Post#21 » by laika » Thu May 19, 2011 8:09 pm

At the risk of sounding too confrontational, I think you are simply wrong. Postseason play is significantly different than regular season play.

-In the regular season the games don't count for much. Teams rarely give full effort for long stretches.
-The quality of opposition is significantly higher in the playoffs.
-You play multiple games against one team, which allows weaknesses to be exploited much more effectively.

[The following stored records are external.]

-- ==== Sys2Proof/Config.lean ====
section
/-! DEFINITION. What is fixed for the hardware (00_scope.md R10, R11). Values an implementation chooses for itself are not fixed
here: MSG_CAPACITY, the one open parameter, is a field of the state that no step writes, so that a claim holds for every capacity
(log entry 5). No instruction of this hardware has an undefined result (60_exceptions.md R244), so there is no free value. -/

namespace Sys2Proof

/-- The largest message hashed without a fault, and the largest value MSG_CAPACITY may have (R11, R122): 2^61 - 1 bytes. -/
def Config.maxMessageBytes : Nat := 2 ^ 61 - 1

end Sys2Proof
end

So let's look at some numbers for the Heat this year.

Regular season adj +/-
James, LeBron___ 9.63
Bosh, Chris______ 8.93
Wade, Dwyane___ 7.47
Jones, James____ 1.23
Chalmers, Mario_ -0.55
House, Eddie____ -1.70
Ilgauskas, Zyd___ -7.13
Miller, Mike_____ -7.74
Anthony, Joel____ -8.12
Dampier, Erick__ -10.44

Post season +/-(no one seems to be willing to post adj numbers)
Anthony, Joel___ 35.68
Jones, James____ 14.71
Chalmers, Mario_ 10.55
Wade, Dwyane____ 6.21
Bosh, Chris______ -0.16
James, LeBron___ -4.48
Bibby, Mike_____ -15.99
Ilgauskas, Zyd___ -48.91



According to your theory of "regular season predicts the postseason" these numbers should be completely impossible. The rational conclusion from these numbers is that Lebron is shockingly overrated or that +/- is essentially useless.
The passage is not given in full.